__Exercise objective__. When the string "next" appears in a line of the records, show the whole line.
START Dataset entries
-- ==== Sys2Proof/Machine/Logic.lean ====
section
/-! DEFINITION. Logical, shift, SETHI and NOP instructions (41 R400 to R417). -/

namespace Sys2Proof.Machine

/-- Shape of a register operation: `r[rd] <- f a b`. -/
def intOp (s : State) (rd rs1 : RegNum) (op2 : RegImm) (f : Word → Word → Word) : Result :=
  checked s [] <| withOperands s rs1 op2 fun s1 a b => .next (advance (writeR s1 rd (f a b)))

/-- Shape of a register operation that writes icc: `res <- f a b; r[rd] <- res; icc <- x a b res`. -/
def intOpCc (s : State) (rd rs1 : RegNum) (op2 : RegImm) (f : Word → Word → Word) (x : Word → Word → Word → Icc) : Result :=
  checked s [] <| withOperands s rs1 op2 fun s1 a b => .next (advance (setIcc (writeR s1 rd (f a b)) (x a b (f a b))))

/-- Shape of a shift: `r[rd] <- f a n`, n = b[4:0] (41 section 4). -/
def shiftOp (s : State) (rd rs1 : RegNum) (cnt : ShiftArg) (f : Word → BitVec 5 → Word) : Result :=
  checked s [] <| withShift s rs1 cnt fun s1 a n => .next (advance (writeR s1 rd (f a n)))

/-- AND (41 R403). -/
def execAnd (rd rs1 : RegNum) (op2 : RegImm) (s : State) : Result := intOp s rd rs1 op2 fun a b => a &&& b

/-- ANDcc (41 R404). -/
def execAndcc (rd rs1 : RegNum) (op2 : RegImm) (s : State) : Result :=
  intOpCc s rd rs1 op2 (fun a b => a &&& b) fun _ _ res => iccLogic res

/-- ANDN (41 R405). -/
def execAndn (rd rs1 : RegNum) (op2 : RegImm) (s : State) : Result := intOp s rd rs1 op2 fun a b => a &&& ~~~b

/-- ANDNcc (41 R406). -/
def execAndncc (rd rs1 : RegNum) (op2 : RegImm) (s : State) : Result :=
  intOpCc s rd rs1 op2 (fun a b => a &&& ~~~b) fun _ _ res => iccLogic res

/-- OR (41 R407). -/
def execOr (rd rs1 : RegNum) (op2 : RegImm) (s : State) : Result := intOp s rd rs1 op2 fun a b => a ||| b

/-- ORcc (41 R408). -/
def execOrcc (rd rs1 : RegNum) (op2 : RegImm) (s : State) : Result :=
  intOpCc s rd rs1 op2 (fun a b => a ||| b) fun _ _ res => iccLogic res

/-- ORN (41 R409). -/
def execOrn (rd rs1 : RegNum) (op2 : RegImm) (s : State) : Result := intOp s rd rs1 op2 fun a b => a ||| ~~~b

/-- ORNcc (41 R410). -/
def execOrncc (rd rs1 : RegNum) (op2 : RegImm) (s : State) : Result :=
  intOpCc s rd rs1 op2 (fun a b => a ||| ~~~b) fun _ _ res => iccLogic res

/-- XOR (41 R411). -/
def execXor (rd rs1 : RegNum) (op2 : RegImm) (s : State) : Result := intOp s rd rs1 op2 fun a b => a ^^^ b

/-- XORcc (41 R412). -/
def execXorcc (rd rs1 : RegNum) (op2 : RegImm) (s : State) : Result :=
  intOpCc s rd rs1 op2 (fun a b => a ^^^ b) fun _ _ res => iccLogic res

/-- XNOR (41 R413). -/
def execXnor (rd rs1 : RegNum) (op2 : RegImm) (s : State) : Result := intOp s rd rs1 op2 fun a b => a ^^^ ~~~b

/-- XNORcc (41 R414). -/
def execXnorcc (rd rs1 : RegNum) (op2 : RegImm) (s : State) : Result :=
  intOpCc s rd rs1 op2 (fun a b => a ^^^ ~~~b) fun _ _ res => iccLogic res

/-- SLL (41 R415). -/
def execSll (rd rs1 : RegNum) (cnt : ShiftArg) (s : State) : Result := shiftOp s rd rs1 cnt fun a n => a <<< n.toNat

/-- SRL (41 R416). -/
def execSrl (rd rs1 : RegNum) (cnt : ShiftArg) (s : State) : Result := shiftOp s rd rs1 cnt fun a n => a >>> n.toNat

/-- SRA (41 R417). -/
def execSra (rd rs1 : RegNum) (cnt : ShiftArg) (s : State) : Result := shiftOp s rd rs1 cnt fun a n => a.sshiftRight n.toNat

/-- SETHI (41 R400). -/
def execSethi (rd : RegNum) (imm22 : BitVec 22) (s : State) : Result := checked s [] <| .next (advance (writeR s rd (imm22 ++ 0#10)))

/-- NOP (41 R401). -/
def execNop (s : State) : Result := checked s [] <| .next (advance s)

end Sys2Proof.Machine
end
END Dataset entries
__Answer space__.
  checked s [] <| withOperands s rs1 op2 fun s1 a b => .next (advance (writeR s1 rd (f a b)))
  checked s [] <| withOperands s rs1 op2 fun s1 a b => .next (advance (setIcc (writeR s1 rd (f a b)) (x a b (f a b))))
  checked s [] <| withShift s rs1 cnt fun s1 a n => .next (advance (writeR s1 rd (f a n)))
def execSethi (rd : RegNum) (imm22 : BitVec 22) (s : State) : Result := checked s [] <| .next (advance (writeR s rd (imm22 ++ 0#10)))
def execNop (s : State) : Result := checked s [] <| .next (advance s)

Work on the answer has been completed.